- **WHAT IS EXPECTED**:
Both the line containing "simp only [exec, execAddi, writeChecked];" and the line containing "fun _ => jumpTarget_aligned s index" belong to the span. Output exactly that span from the listing below, and nothing outside it.

(Beginning of RAW DATA)

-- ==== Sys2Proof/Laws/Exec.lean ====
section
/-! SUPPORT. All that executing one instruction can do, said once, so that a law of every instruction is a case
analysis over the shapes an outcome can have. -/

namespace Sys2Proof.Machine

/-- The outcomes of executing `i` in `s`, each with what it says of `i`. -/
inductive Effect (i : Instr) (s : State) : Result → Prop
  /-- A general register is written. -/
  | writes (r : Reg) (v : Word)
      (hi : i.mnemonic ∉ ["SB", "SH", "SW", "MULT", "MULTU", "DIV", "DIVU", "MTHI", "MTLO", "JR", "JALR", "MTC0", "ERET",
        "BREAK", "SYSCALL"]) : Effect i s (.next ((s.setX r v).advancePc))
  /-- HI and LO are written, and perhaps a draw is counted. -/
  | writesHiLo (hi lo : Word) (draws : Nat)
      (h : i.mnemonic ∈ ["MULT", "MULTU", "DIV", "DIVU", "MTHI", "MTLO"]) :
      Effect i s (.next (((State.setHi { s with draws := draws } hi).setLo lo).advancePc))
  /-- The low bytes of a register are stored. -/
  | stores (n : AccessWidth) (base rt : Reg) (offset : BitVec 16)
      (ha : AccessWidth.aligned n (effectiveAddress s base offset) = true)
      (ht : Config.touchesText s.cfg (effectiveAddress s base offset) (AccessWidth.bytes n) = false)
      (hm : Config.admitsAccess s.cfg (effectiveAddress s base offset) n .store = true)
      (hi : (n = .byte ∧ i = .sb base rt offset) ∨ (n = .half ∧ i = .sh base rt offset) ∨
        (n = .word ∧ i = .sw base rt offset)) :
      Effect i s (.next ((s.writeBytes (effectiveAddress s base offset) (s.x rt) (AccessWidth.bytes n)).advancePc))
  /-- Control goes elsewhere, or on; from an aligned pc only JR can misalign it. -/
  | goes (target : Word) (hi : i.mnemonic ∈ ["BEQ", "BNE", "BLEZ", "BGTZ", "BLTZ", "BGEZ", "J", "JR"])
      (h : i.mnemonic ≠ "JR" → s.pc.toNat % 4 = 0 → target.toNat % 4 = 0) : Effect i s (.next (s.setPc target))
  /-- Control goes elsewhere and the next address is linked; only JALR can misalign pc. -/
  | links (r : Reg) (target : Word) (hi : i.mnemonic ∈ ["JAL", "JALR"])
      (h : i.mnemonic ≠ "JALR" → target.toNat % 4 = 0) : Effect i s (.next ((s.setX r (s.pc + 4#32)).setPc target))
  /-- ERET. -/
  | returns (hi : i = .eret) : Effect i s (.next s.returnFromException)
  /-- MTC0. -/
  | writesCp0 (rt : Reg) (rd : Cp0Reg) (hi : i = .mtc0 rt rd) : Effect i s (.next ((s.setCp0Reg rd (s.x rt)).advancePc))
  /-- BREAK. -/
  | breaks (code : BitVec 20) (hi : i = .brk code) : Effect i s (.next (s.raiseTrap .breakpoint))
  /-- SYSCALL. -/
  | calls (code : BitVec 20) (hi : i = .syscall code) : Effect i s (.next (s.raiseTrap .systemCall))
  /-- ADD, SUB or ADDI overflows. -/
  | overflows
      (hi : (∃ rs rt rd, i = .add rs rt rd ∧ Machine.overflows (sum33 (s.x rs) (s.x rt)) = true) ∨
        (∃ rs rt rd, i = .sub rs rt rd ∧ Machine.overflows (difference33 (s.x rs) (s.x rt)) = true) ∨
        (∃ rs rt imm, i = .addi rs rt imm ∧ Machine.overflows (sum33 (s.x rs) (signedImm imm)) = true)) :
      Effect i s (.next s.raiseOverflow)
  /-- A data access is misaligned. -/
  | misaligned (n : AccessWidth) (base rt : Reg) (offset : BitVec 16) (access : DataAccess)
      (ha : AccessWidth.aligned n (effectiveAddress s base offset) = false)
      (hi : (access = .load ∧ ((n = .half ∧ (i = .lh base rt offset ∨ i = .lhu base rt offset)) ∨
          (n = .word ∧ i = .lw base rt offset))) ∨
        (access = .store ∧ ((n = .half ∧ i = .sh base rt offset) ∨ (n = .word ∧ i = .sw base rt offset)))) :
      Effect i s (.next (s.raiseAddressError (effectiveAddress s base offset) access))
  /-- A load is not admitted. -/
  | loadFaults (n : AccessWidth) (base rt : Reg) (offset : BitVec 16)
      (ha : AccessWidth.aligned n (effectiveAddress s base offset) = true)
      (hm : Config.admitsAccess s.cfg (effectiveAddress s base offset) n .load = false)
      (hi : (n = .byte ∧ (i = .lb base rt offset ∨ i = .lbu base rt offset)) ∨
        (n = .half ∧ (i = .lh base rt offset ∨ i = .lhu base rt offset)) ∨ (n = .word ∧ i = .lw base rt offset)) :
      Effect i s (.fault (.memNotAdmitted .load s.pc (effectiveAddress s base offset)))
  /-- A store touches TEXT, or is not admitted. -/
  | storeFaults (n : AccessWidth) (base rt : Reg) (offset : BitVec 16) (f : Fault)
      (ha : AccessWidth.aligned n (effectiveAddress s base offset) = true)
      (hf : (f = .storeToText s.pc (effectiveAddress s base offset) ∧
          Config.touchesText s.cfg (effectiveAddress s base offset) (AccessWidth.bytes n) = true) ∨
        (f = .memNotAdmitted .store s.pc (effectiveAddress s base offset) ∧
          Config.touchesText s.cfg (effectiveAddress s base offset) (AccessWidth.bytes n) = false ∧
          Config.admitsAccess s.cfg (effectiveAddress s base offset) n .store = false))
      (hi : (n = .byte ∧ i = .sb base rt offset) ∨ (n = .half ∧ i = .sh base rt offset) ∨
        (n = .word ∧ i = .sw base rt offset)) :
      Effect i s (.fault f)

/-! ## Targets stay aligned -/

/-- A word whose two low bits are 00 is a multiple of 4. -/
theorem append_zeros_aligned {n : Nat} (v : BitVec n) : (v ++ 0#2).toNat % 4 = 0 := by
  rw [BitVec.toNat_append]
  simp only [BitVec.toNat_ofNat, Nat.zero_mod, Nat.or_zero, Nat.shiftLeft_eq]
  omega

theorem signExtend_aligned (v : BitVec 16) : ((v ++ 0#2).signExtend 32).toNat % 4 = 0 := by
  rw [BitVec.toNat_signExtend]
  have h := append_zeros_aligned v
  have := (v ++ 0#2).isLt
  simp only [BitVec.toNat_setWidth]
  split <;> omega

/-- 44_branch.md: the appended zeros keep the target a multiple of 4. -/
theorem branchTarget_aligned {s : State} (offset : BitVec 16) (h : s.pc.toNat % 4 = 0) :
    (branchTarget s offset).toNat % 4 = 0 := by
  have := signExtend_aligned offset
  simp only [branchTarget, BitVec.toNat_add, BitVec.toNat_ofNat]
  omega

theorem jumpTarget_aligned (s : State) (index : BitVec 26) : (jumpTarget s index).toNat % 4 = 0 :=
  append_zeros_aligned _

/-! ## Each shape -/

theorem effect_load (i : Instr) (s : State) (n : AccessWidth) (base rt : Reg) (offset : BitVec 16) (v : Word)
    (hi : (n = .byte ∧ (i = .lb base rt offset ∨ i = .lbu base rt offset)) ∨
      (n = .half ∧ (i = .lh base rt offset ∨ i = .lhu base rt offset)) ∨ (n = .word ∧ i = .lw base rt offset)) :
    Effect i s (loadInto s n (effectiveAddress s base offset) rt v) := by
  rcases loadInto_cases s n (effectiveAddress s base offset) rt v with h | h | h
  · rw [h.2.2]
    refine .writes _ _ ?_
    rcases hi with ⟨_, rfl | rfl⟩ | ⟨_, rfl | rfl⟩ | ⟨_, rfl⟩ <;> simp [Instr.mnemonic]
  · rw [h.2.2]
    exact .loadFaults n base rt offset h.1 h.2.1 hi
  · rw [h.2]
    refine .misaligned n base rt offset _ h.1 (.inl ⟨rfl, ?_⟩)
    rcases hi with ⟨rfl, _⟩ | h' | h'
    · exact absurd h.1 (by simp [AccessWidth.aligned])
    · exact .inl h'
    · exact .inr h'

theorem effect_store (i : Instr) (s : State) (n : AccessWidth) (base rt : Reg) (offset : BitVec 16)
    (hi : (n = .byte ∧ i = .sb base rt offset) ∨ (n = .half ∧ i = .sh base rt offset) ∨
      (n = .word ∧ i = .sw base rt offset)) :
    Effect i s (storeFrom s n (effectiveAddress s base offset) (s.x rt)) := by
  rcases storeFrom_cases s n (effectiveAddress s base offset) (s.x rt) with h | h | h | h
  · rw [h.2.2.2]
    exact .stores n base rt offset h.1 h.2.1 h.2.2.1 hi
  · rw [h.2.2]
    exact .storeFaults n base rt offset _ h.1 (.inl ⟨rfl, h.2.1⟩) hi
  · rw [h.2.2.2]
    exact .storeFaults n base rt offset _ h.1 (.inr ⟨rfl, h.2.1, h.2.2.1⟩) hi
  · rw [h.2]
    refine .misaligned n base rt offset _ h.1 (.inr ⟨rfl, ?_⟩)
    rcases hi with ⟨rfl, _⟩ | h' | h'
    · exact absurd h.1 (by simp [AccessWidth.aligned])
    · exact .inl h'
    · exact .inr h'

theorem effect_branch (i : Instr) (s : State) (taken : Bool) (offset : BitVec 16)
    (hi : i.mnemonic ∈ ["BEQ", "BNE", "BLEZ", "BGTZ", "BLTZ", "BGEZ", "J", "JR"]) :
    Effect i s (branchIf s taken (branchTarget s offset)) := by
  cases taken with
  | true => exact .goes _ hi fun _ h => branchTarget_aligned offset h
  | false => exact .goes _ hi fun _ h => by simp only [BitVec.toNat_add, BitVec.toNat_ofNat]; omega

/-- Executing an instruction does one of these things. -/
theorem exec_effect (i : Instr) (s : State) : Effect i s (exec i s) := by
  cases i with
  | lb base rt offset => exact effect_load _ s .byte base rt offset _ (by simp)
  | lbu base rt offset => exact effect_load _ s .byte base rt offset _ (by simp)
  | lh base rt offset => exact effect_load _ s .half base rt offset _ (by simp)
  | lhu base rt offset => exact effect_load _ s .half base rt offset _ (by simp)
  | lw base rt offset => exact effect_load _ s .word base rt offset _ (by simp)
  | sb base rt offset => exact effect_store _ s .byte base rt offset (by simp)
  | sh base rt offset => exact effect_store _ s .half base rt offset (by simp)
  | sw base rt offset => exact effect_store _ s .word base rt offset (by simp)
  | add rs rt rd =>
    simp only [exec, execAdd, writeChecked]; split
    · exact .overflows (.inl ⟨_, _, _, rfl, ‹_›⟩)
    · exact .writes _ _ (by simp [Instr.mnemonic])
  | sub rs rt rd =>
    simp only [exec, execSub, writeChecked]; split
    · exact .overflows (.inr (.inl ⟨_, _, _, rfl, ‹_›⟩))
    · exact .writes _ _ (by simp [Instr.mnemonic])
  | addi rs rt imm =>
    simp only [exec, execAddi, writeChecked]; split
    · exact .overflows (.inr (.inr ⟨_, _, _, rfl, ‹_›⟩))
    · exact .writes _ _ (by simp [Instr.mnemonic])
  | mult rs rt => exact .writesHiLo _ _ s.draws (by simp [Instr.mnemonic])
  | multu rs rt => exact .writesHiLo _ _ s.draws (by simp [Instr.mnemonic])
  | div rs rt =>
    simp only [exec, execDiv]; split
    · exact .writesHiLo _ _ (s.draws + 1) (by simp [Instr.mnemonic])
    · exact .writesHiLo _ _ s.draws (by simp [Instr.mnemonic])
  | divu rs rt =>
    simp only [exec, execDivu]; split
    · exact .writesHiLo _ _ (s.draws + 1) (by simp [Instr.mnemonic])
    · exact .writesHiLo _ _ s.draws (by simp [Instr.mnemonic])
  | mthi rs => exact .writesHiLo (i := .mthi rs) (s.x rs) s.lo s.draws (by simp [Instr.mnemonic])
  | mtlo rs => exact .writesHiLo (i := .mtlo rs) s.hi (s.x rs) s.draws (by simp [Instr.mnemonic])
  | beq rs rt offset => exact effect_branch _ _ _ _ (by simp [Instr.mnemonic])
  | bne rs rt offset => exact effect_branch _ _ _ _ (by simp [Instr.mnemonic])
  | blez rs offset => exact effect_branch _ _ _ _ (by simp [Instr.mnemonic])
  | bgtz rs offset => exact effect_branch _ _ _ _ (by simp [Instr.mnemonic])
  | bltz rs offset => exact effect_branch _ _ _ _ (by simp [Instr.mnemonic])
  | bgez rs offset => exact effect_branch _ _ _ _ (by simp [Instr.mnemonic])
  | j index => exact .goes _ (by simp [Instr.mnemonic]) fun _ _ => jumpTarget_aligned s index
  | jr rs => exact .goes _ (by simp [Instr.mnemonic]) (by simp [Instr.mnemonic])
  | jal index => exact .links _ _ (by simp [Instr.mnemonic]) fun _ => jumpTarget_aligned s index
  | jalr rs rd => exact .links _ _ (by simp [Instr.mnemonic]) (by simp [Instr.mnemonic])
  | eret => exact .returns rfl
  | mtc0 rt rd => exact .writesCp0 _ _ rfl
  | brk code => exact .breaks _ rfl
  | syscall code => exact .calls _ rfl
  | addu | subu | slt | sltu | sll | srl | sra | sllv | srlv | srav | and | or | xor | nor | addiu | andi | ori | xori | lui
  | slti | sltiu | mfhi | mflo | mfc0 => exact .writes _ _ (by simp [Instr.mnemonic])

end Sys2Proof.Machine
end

(End of RAW DATA)

- **RESULT**:
    simp only [exec, execAddi, writeChecked]; split
    · exact .overflows (.inr (.inr ⟨_, _, _, rfl, ‹_›⟩))
    · exact .writes _ _ (by simp [Instr.mnemonic])
  | mult rs rt => exact .writesHiLo _ _ s.draws (by simp [Instr.mnemonic])
  | multu rs rt => exact .writesHiLo _ _ s.draws (by simp [Instr.mnemonic])
  | div rs rt =>
    simp only [exec, execDiv]; split
    · exact .writesHiLo _ _ (s.draws + 1) (by simp [Instr.mnemonic])
    · exact .writesHiLo _ _ s.draws (by simp [Instr.mnemonic])
  | divu rs rt =>
    simp only [exec, execDivu]; split
    · exact .writesHiLo _ _ (s.draws + 1) (by simp [Instr.mnemonic])
    · exact .writesHiLo _ _ s.draws (by simp [Instr.mnemonic])
  | mthi rs => exact .writesHiLo (i := .mthi rs) (s.x rs) s.lo s.draws (by simp [Instr.mnemonic])
  | mtlo rs => exact .writesHiLo (i := .mtlo rs) s.hi (s.x rs) s.draws (by simp [Instr.mnemonic])
  | beq rs rt offset => exact effect_branch _ _ _ _ (by simp [Instr.mnemonic])
  | bne rs rt offset => exact effect_branch _ _ _ _ (by simp [Instr.mnemonic])
  | blez rs offset => exact effect_branch _ _ _ _ (by simp [Instr.mnemonic])
  | bgtz rs offset => exact effect_branch _ _ _ _ (by simp [Instr.mnemonic])
  | bltz rs offset => exact effect_branch _ _ _ _ (by simp [Instr.mnemonic])
  | bgez rs offset => exact effect_branch _ _ _ _ (by simp [Instr.mnemonic])
  | j index => exact .goes _ (by simp [Instr.mnemonic]) fun _ _ => jumpTarget_aligned s index
  | jr rs => exact .goes _ (by simp [Instr.mnemonic]) (by simp [Instr.mnemonic])
  | jal index => exact .links _ _ (by simp [Instr.mnemonic]) fun _ => jumpTarget_aligned s index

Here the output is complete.